PROVIDED ENTRIES
-- ==== Sys2Proof/Machine/Vector.lean ====
section
/-! DEFINITION. Machine/Vector: the vector slots V0 and V1 (spec/13, R246 to R255). Every meaning reads its lanes before the bundle,
occupies its unit for two active cycles (R305, R307) and puts its row on its way at the latency of R305. -/

namespace Sys2Proof.Machine




/-- Lane width of a form. -/
def vW (w : Nat) : Nat := if w = 1 then 16 else 32

/-- The floating format of a form's lanes (R248). -/
def vFmt (w t : Nat) : FpFmt := if w = 1 then (if t = 1 then fp16 else bf16) else fp32

/-- The lanes of an operand. -/
def vLanes (s : State) (w v : Nat) : List Nat := viewLanes (here s) (w == 1) v

/-- Marks a unit taken until an active cycle (R305, R307). -/
def occupy (s : State) (dflt n : Nat) : State :=
  wr s fun c => { c with f := { c.f with busy := spSet c.f.busy (slotNow s dflt) (c.q.act + n) } }

/-- The result row of a V operation. -/
def vPut (s : State) (lat d : Nat) (x : BitVec 4096) : State := occupy (putLate s lat (.vop d x)) 4 2

/-- A lane-by-lane form with two sources. -/
def vBin (lat : Nat) (f : Nat → Nat → Nat) (p w d a b : Nat) (s : State) : State :=
  guarded s p fun s => vPut s lat d (packLanes (vW w) (List.zipWith f (vLanes s w a) (vLanes s w b)))

/-- A lane-by-lane form with one source. -/
def vUn (lat : Nat) (f : Nat → Nat) (p w d a : Nat) (s : State) : State :=
  guarded s p fun s => vPut s lat d (packLanes (vW w) ((vLanes s w a).map f))

/-- A lane-by-lane form that reads d, a and b. -/
def vTri (lat : Nat) (f : Nat → Nat → Nat → Nat) (p w d a b : Nat) (s : State) : State :=
  guarded s p fun s =>
    vPut s lat d (packLanes (vW w) (List.zipWith (fun g z => g z) (List.zipWith f (vLanes s w d) (vLanes s w a)) (vLanes s w b)))

/-- `vadd` on floating lanes (R248). -/
def laneAdd (f : FpFmt) (x y : Nat) : Nat := (fpWrite f .ne 0 (fpAdd .ne (fpRead f x) (fpRead f y))).pat
/-- `vsub`. -/
def laneSub (f : FpFmt) (x y : Nat) : Nat := (fpWrite f .ne 0 (fpAdd .ne (fpRead f x) (fpNegV (fpRead f y)))).pat
/-- `vmul`. -/
def laneMul (f : FpFmt) (x y : Nat) : Nat := (fpWrite f .ne 0 (fpMul (fpRead f x) (fpRead f y))).pat
/-- `vfma`: a × b + d (R82, R248). -/
def laneFma (f : FpFmt) (d x y : Nat) : Nat := (fpWrite f .ne 0 (fpFma .ne (fpRead f x) (fpRead f y) (fpRead f d))).pat

/-- A lane mask (R249). -/
def laneMask (w : Nat) (b : Bool) : Nat := if b then 2 ^ vW w - 1 else 0
/-- Floating equality: false with a NaN, −0 equal to +0 (R249). -/
def laneEq (f : FpFmt) (x y : Nat) : Bool :=
  let a := fpRead f x
  let b := fpRead f y
  !a.isNan && !b.isNan && !fpLt false a b && !fpLt false b a
/-- Floating less-than. -/
def laneLt (f : FpFmt) (x y : Nat) : Bool := fpLt false (fpRead f x) (fpRead f y)

/-- One level of the reduction tree (R250). -/
def pairUp {α : Type} (op : α → α → α) : List α → List α
  | x :: y :: l => op x y :: pairUp op l
  | l => l

/-- The reduction tree over its levels (R250). -/
def treeOf {α : Type} (op : α → α → α) : Nat → List α → List α
  | 0, l => l
  | n + 1, l => treeOf op n (pairUp op l)

/-- A partial sum of a reduction: an FP32 pattern, or a NaN with its cause (R92). -/
def redAdd : Nat ⊕ Nat → Nat ⊕ Nat → Nat ⊕ Nat
  | .inl c, .inl d => .inl (min c d)
  | .inl c, .inr _ => .inl c
  | .inr _, .inl d => .inl d
  | .inr x, .inr y => match fpAdd .ne (fpRead fp32 x) (fpRead fp32 y) with
    | .nan c => .inl c
    | r => .inr (fpWrite fp32 .ne 0 r).pat

/-- `vrsum` on floating lanes (R250). -/
def redSum (f : FpFmt) (l : List Nat) : Nat :=
  let x := l.map fun v => if (fpRead f v).isNan then (Sum.inl 1 : Nat ⊕ Nat) else .inr (fpConvert f fp32 .ne 0 v).1
  match (treeOf redAdd 8 x).headD (.inr 0) with
  | .inl c => nanPat f c
  | .inr v => (fpConvert fp32 f .ne 0 v).1

/-- `vrmax`, `vrmin` (R250): any NaN lane gives nan(1). -/
def redExt (isMax : Bool) (f : FpFmt) (l : List Nat) : Nat :=
  if l.any (fun v => (fpRead f v).isNan) then nanPat f 1 else (treeOf (fpMinMax f isMax) 8 l).headD 0

/-- Integer `vrsum` (R250). -/
def redSumI (w t : Nat) (l : List Nat) : Nat :=
  let r := (l.map (sextN (vW w))).foldl (· + ·) 0
  toPat (vW w) (if t = 1 then satI r (-(2 ^ (vW w - 1))) (2 ^ (vW w - 1) - 1) else r)

/-- A reduction writes its value into every lane of d. -/
def vRed (g : List Nat → Nat) (p w d a : Nat) (s : State) : State :=
  guarded s p fun s =>
    let r := g (vLanes s w a)
    vPut s 8 d (packLanes (vW w) (List.replicate (if w = 1 then 256 else 128) r))

/-- An integer result wrapped (t = 0) or saturated (t = 1) to the lane width (R252). -/
def laneInt (w t : Nat) (r : Int) : Nat := toPat (vW w) (if t = 1 then satI r (-(2 ^ (vW w - 1))) (2 ^ (vW w - 1) - 1) else r)

/-- An integer form on signed lanes (R252). -/
def vInt (f : Int → Int → Int) (p w t d a b : Nat) (s : State) : State :=
  vBin 3 (fun x y => laneInt w t (f (sextN (vW w) x) (sextN (vW w) y))) p w d a b s
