-- ==== Sys2Proof/WellFormed.lean ====
section
/-! DEFINITION. WellFormed: the limits that spec/08 (R145, R147 to R162) sets on the fields of every slot operation. -/

namespace Sys2Proof

/-- Control-register numbers that R179 assigns. -/
def sysReadable (r : Nat) : Bool := r ≤ 0x00A || (0x100 ≤ r && r ≤ 0x1FF)

/-- Control-register numbers whose access R179 gives as RW. -/
def sysWritable (r : Nat) : Bool := r == 0x000 || r == 0x002 || r == 0x005 || r == 0x006 || r == 0x007

/-- A 12-bit vector operand field whose index (bits 9:0) is below 640 (R60, R145). -/
def vopOk (v : Nat) : Bool := v < 4096 && v % 1024 < 640

/-- Token fields of a three-token A form (R162): those beyond the count are 0 and none consumed is the produced one. -/
def tokList3 (n a b c r : Nat) : Bool :=
  (if n ≥ 1 then a != r else a == 0) && (if n ≥ 2 then b != r else b == 0) && (if n ≥ 3 then c != r else c == 0)

/-- Token fields of a two-token A form (AK, R160, R162). -/
def tokList2 (n a b r : Nat) : Bool :=
  (if n ≥ 1 then a != r else a == 0) && (if n ≥ 2 then b != r else b == 0)

/-- The token field of a one-token A form (AP, R160, R162). -/
def tokList1 (n a r : Nat) : Bool := if n ≥ 1 then a != r else a == 0
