-- ==== Sys2Proof/Decode.lean ====
section
/-! DEFINITION. Decode: from the bits of one slot to an instruction, total, rejecting by name (R138, R145); then the encoder, from the same tables (R147 to R162). -/

namespace Sys2Proof

/-- The classes of slots of one bundle (R138); S0 and S1 share one map, and so do V0 and V1. -/
inductive SlotClass where
  | c | s | l | w | g | x | v | p | u | a
deriving DecidableEq, Repr

/-- Why a slot pattern is no instruction (R145; each is ILLEGAL_SLOT at load or fetch). -/
inductive DecodeError where
  /-- An opcode, function, condition or scope code that the map marks reserved. -/
  | reservedOpcode
  /-- A field shown as 0 in the form is not 0. -/
  | nonzeroField
  /-- A register, tile, index, token or part number outside the limits of the form. -/
  | fieldLimit
  /-- More bits than the slot has. -/
  | tooWide
deriving DecidableEq, Repr

/-- What decoding a slot gives. -/
inductive Decoded where
  /-- An instruction. -/
  | ok (i : Instr)
  /-- No instruction, and why. -/
  | err (e : DecodeError)
deriving DecidableEq, Repr

/-- Bits hi:lo of a word. -/
def fld (w hi lo : Nat) : Nat := w / 2 ^ lo % 2 ^ (hi - lo + 1)

/-- A decoded form: its zero fields must be zero and its fields within their limits (R145). -/
def decForm (zeros : Bool) (i : Instr) : Decoded :=
  if zeros = false then .err .nonzeroField else if i.wf then .ok i else .err .fieldLimit

/- Lean 4.33 compiles no term that builds a constructor with fields past the 245th of its type; the decoders are
for the kernel, which evaluates them all. -/
noncomputable section

/-- The control (R147, R148) map. -/
def decCOp (op w : Nat) : Decoded :=
  match op with
  | 0x00 => decForm (fld w 14 0 == 0) (.cNop (fld w 23 20))
  | 0x01 => decForm (true) (.pbr (fld w 23 20) (fld w 14 12) (fld w 11 0))
  | 0x02 => decForm (fld w 5 0 == 0) (.pbrS (fld w 23 20) (fld w 14 12) (fld w 11 6))
  | 0x03 => decForm (fld w 7 0 == 0) (.br (fld w 23 20) (fld w 14 12) (fld w 11 8))
  | 0x04 => decForm (fld w 7 0 == 0) (.brN (fld w 23 20) (fld w 14 12) (fld w 11 8))
  | 0x05 => decForm (fld w 11 0 == 0) (.call (fld w 23 20) (fld w 14 12))
  | 0x06 => decForm (fld w 14 0 == 0) (.ret (fld w 23 20))
  | 0x07 => decForm (fld w 11 0 == 0) (.loop (fld w 23 20) (fld w 14 12))
  | 0x08 => decForm (fld w 11 0 == 0) (.loopSwp (fld w 23 20) (fld w 14 12))
  | 0x09 => decForm (fld w 11 0 == 0) (.lbrk (fld w 23 20) (fld w 14 12))
  | 0x0A => decForm (true) (.ctwait (fld w 23 20) (fld w 14 6) (fld w 5 0))
  | 0x0B => decForm (true) (.ctwaitT (fld w 23 20) (fld w 14 6) (fld w 5 0))
  | 0x0C => decForm (fld w 14 6 == 0) (.ctwaitG (fld w 23 20) (fld w 5 0))
  | 0x0D => decForm (fld w 14 6 == 0) (.ctwaitGt (fld w 23 20) (fld w 5 0))
  | 0x0E => decForm (true) (.tkwait (fld w 23 20) (fld w 14 10) (fld w 9 5) (fld w 4 0))
  | 0x0F => decForm (fld w 14 0 == 0) (.sstep (fld w 23 20))
  | 0x10 => decForm (fld w 14 0 == 0) (.yield (fld w 23 20))
  | 0x11 => decForm (fld w 14 0 == 0) (.halt (fld w 23 20))
  | 0x12 => decForm (fld w 14 8 == 0) (.brk (fld w 23 20) (fld w 7 0))
  | 0x13 => decForm (fld w 14 8 == 0) (.trap (fld w 23 20) (fld w 7 0))
  | 0x14 => decForm (fld w 14 0 == 0) (.tret (fld w 23 20))
  | 0x15 => decForm (true) (.sysrd (fld w 23 20) (fld w 14 9) (fld w 8 0))
  | 0x16 => decForm (true) (.syswr (fld w 23 20) (fld w 14 9) (fld w 8 0))
  | 0x17 => decForm (fld w 14 8 == 0) (.wheel (fld w 23 20) (fld w 7 0))
  | 0x18 => decForm (fld w 14 4 == 0) (.pwrHint (fld w 23 20) (fld w 3 0))
  | _ => .err .reservedOpcode

/-- The control (R147, R148) map, at the opcode field of the slot. -/
def decC (w : Nat) : Decoded := decCOp (fld w 19 15) w

/-- The scalar (R149, R150) map. -/
def decSOp (op w : Nat) : Decoded :=
  match op with
  | 0x00 => decForm (fld w 17 0 == 0) (.sNop (fld w 27 24))
  | 0x01 => decForm (true) (.add (fld w 27 24) (fld w 17 12) (fld w 11 6) (fld w 5 0))
  | 0x02 => decForm (true) (.sub (fld w 27 24) (fld w 17 12) (fld w 11 6) (fld w 5 0))
  | 0x03 => decForm (true) (.mul (fld w 27 24) (fld w 17 12) (fld w 11 6) (fld w 5 0))
  | 0x04 => decForm (true) (.mulh (fld w 27 24) (fld w 17 12) (fld w 11 6) (fld w 5 0))
  | 0x05 => decForm (true) (.mulhu (fld w 27 24) (fld w 17 12) (fld w 11 6) (fld w 5 0))
  | 0x06 => decForm (true) (.div (fld w 27 24) (fld w 17 12) (fld w 11 6) (fld w 5 0))
  | 0x07 => decForm (true) (.divu (fld w 27 24) (fld w 17 12) (fld w 11 6) (fld w 5 0))
  | 0x08 => decForm (true) (.rem (fld w 27 24) (fld w 17 12) (fld w 11 6) (fld w 5 0))
  | 0x09 => decForm (true) (.remu (fld w 27 24) (fld w 17 12) (fld w 11 6) (fld w 5 0))
  | 0x0A => decForm (true) (.and (fld w 27 24) (fld w 17 12) (fld w 11 6) (fld w 5 0))
  | 0x0B => decForm (true) (.or (fld w 27 24) (fld w 17 12) (fld w 11 6) (fld w 5 0))
  | 0x0C => decForm (true) (.xor (fld w 27 24) (fld w 17 12) (fld w 11 6) (fld w 5 0))
  | 0x0D => decForm (true) (.andn (fld w 27 24) (fld w 17 12) (fld w 11 6) (fld w 5 0))
  | 0x0E => decForm (true) (.sll (fld w 27 24) (fld w 17 12) (fld w 11 6) (fld w 5 0))
  | 0x0F => decForm (true) (.srl (fld w 27 24) (fld w 17 12) (fld w 11 6) (fld w 5 0))
  | 0x10 => decForm (true) (.sra (fld w 27 24) (fld w 17 12) (fld w 11 6) (fld w 5 0))
  | 0x11 => decForm (true) (.slli (fld w 27 24) (fld w 17 12) (fld w 11 6) (fld w 5 0))
  | 0x12 => decForm (true) (.srli (fld w 27 24) (fld w 17 12) (fld w 11 6) (fld w 5 0))
  | 0x13 => decForm (true) (.srai (fld w 27 24) (fld w 17 12) (fld w 11 6) (fld w 5 0))
  | 0x14 => decForm (true) (.min (fld w 27 24) (fld w 17 12) (fld w 11 6) (fld w 5 0))
  | 0x15 => decForm (true) (.max (fld w 27 24) (fld w 17 12) (fld w 11 6) (fld w 5 0))
  | 0x16 => decForm (true) (.minu (fld w 27 24) (fld w 17 12) (fld w 11 6) (fld w 5 0))
  | 0x17 => decForm (true) (.maxu (fld w 27 24) (fld w 17 12) (fld w 11 6) (fld w 5 0))
  | 0x18 => decForm (fld w 5 0 == 0) (.popc (fld w 27 24) (fld w 17 12) (fld w 11 6))
  | 0x19 => decForm (fld w 5 0 == 0) (.clz (fld w 27 24) (fld w 17 12) (fld w 11 6))
  | 0x1A =>
    if fld w 14 12 == 0 then decForm (true) (.cmpEq (fld w 27 24) (fld w 17 15) (fld w 11 6) (fld w 5 0))
    else if fld w 14 12 == 1 then decForm (true) (.cmpLt (fld w 27 24) (fld w 17 15) (fld w 11 6) (fld w 5 0))
    else if fld w 14 12 == 2 then decForm (true) (.cmpLtu (fld w 27 24) (fld w 17 15) (fld w 11 6) (fld w 5 0))
    else if fld w 14 12 == 3 then decForm (true) (.cmpLe (fld w 27 24) (fld w 17 15) (fld w 11 6) (fld w 5 0))
    else if fld w 14 12 == 4 then decForm (true) (.cmpLeu (fld w 27 24) (fld w 17 15) (fld w 11 6) (fld w 5 0))
    else .err .reservedOpcode
  | 0x1B => decForm (fld w 1 0 == 0) (.plog (fld w 27 24) (fld w 17 14) (fld w 13 10) (fld w 9 6) (fld w 5 2))
  | 0x1C => decForm (true) (.sel (fld w 27 24) (fld w 18 15) (fld w 14 10) (fld w 9 5) (fld w 4 0))
  | 0x1D => decForm (true) (.sel (fld w 27 24) (fld w 18 15) (fld w 14 10) (fld w 9 5) (fld w 4 0))
  | 0x1E => decForm (true) (.addi (fld w 27 24) (fld w 17 12) (fld w 11 0))
  | 0x1F => decForm (true) (.li (fld w 27 24) (fld w 17 12) (fld w 11 0))
  | 0x20 => decForm (true) (.lic (fld w 27 24) (fld w 17 12) (fld w 11 0))
  | 0x21 => decForm (fld w 11 8 == 0) (.kconst (fld w 27 24) (fld w 17 12) (fld w 7 0))
  | 0x22 => decForm (fld w 11 8 == 0) (.hmk (fld w 27 24) (fld w 17 12) (fld w 7 0))
  | 0x23 => decForm (fld w 11 8 == 0) (.hsz (fld w 27 24) (fld w 17 12) (fld w 7 0))
  | 0x24 => decForm (fld w 11 8 == 0) (.hrow (fld w 27 24) (fld w 17 12) (fld w 7 0))
  | 0x25 => decForm (fld w 11 0 == 0) (.mfpr (fld w 27 24) (fld w 17 12))
  | 0x26 => decForm (fld w 17 12 == 0 && fld w 5 0 == 0) (.mtpr (fld w 27 24) (fld w 11 6))
  | 0x27 => decForm (fld w 11 3 == 0) (.mflc (fld w 27 24) (fld w 17 12) (fld w 2 0))
  | 0x28 => decForm (fld w 11 3 == 0) (.mfb (fld w 27 24) (fld w 17 12) (fld w 2 0))
  | 0x29 => decForm (fld w 17 12 == 0 && fld w 5 3 == 0) (.mtb (fld w 27 24) (fld w 2 0) (fld w 11 6))
  | 0x2A => decForm (fld w 3 0 == 0) (.stsetF (fld w 27 24) (fld w 17 14) (fld w 13 10) (fld w 9 4))
  | 0x2B => decForm (fld w 13 0 == 0) (.stsetZ (fld w 27 24) (fld w 17 14))
  | 0x2C => decForm (fld w 9 0 == 0) (.stsetCp (fld w 27 24) (fld w 17 14) (fld w 13 10))
  | 0x2D => decForm (fld w 17 12 == 0 && fld w 5 4 == 0) (.mtmm (fld w 27 24) (fld w 3 0) (fld w 11 6))
  | 0x2E => decForm (fld w 11 4 == 0) (.mfmm (fld w 27 24) (fld w 17 12) (fld w 3 0))
  | 0x30 => decForm (true) (.fadd (fld w 27 24) (fld w 17 12) (fld w 11 6) (fld w 5 0))
  | 0x31 => decForm (true) (.fsub (fld w 27 24) (fld w 17 12) (fld w 11 6) (fld w 5 0))
  | 0x32 => decForm (true) (.fmul (fld w 27 24) (fld w 17 12) (fld w 11 6) (fld w 5 0))
  | 0x33 => decForm (true) (.fdiv (fld w 27 24) (fld w 17 12) (fld w 11 6) (fld w 5 0))
  | 0x34 => decForm (fld w 5 0 == 0) (.fsqrt (fld w 27 24) (fld w 17 12) (fld w 11 6))
  | 0x35 => decForm (true) (.fmin (fld w 27 24) (fld w 17 12) (fld w 11 6) (fld w 5 0))
  | 0x36 => decForm (true) (.fmax (fld w 27 24) (fld w 17 12) (fld w 11 6) (fld w 5 0))
  | 0x37 =>
    if fld w 14 12 == 0 then decForm (true) (.fcmpEq (fld w 27 24) (fld w 17 15) (fld w 11 6) (fld w 5 0))
    else if fld w 14 12 == 1 then decForm (true) (.fcmpLt (fld w 27 24) (fld w 17 15) (fld w 11 6) (fld w 5 0))
    else if fld w 14 12 == 2 then decForm (true) (.fcmpLe (fld w 27 24) (fld w 17 15) (fld w 11 6) (fld w 5 0))
    else if fld w 14 12 == 3 then decForm (true) (.fcmpUn (fld w 27 24) (fld w 17 15) (fld w 11 6) (fld w 5 0))
    else .err .reservedOpcode
  | 0x38 =>
    if fld w 5 0 == 0 then decForm (true) (.fcvtD2l (fld w 27 24) (fld w 17 12) (fld w 11 6))
    else if fld w 5 0 == 1 then decForm (true) (.fcvtL2d (fld w 27 24) (fld w 17 12) (fld w 11 6))
    else if fld w 5 0 == 2 then decForm (true) (.fcvtD2s (fld w 27 24) (fld w 17 12) (fld w 11 6))
    else if fld w 5 0 == 3 then decForm (true) (.fcvtS2d (fld w 27 24) (fld w 17 12) (fld w 11 6))
    else .err .reservedOpcode
  | 0x39 => decForm (fld w 5 0 == 0) (.fabs (fld w 27 24) (fld w 17 12) (fld w 11 6))
  | 0x3A => decForm (fld w 5 0 == 0) (.fneg (fld w 27 24) (fld w 17 12) (fld w 11 6))
  | 0x3B => decForm (true) (.fsGcd (fld w 27 24) (fld w 17 12) (fld w 11 6) (fld w 5 0))
  | 0x3C => decForm (true) (.fsMk (fld w 27 24) (fld w 17 12) (fld w 11 6) (fld w 5 0))
  | 0x3D => decForm (true) (.fsMed (fld w 27 24) (fld w 17 12) (fld w 11 6) (fld w 5 0))
  | 0x3E => decForm (true) (.fsNear (fld w 27 24) (fld w 17 12) (fld w 11 6) (fld w 5 0))
  | 0x3F =>
    if fld w 5 0 == 0 then decForm (true) (.fsNum (fld w 27 24) (fld w 17 12) (fld w 11 6))
    else if fld w 5 0 == 1 then decForm (true) (.fsDen (fld w 27 24) (fld w 17 12) (fld w 11 6))
    else if fld w 5 0 == 2 then decForm (true) (.fsClass (fld w 27 24) (fld w 17 12) (fld w 11 6))
    else if fld w 5 0 == 3 then decForm (true) (.fsCanon (fld w 27 24) (fld w 17 12) (fld w 11 6))
    else if fld w 5 0 == 4 then decForm (true) (.fsCvtF32 (fld w 27 24) (fld w 17 12) (fld w 11 6))
    else if fld w 5 0 == 5 then decForm (true) (.fsCvtE8 (fld w 27 24) (fld w 17 12) (fld w 11 6))
    else if fld w 5 0 == 6 then decForm (true) (.fsPack32 (fld w 27 24) (fld w 17 12) (fld w 11 6))
    else if fld w 5 0 == 7 then decForm (true) (.fsUnpk32 (fld w 27 24) (fld w 17 12) (fld w 11 6))
    else .err .reservedOpcode
  | _ => .err .reservedOpcode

TASK OBJECTIVE
The lines to report are those in the material above that contain the word "reduction"; copy every one of them.

ANSWER TO THIS EXERCISE
/-- One level of the reduction tree (R250). -/
/-- The reduction tree over its levels (R250). -/
/-- A partial sum of a reduction: an FP32 pattern, or a NaN with its cause (R92). -/
/-- A reduction writes its value into every lane of d. -/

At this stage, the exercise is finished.